-- INFORMATION SUPPLIED follows --

-- ==== Sys2Proof/Safety.lean ====
section
/-! DEFINITION. What claims call a good state and a safe run. -/

namespace Sys2Proof.Machine

/-- The invariant of memory: it has its canonical form, and every listed byte lies in the program area 0x200 to 0xFFF, so
that the reserved region holds what `initialize` left there (R31, R54). -/
def State.Inv (s : State) : Prop :=
  Memory.wf s.params s.mem ∧ ∀ c ∈ s.mem, 0x200 ≤ c.1 ∧ c.1 ≤ 0xFFF

/-- A tick has a step from here: a program is loaded and no fatal error is recorded (R212, R254). -/
def State.Runs (s : State) : Prop := s.loaded = true ∧ s.fault = none

/-- `k` ticks complete from here with no fatal error. -/
def SafeRun : Nat → State → Prop
  | 0, s => s.Runs
  | k + 1, s => s.Runs ∧ ∃ t, step s = .next t ∧ SafeRun k t

end Sys2Proof.Machine
end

-- INFORMATION SUPPLIED concluded --

PROBLEM REQUIREMENTS — Copy the entries above exactly, so that each line matches the original.

RESPONSE —
-- ==== Sys2Proof/Safety.lean ====
section
/-! DEFINITION. What claims call a good state and a safe run. -/

namespace Sys2Proof.Machine

/-- The invariant of memory: it has its canonical form, and every listed byte lies in the program area 0x200 to 0xFFF, so
that the reserved region holds what `initialize` left there (R31, R54). -/
def State.Inv (s : State) : Prop :=
  Memory.wf s.params s.mem ∧ ∀ c ∈ s.mem, 0x200 ≤ c.1 ∧ c.1 ≤ 0xFFF

/-- A tick has a step from here: a program is loaded and no fatal error is recorded (R212, R254). -/
def State.Runs (s : State) : Prop := s.loaded = true ∧ s.fault = none

/-- `k` ticks complete from here with no fatal error. -/
def SafeRun : Nat → State → Prop
  | 0, s => s.Runs
  | k + 1, s => s.Runs ∧ ∃ t, step s = .next t ∧ SafeRun k t

end Sys2Proof.Machine
end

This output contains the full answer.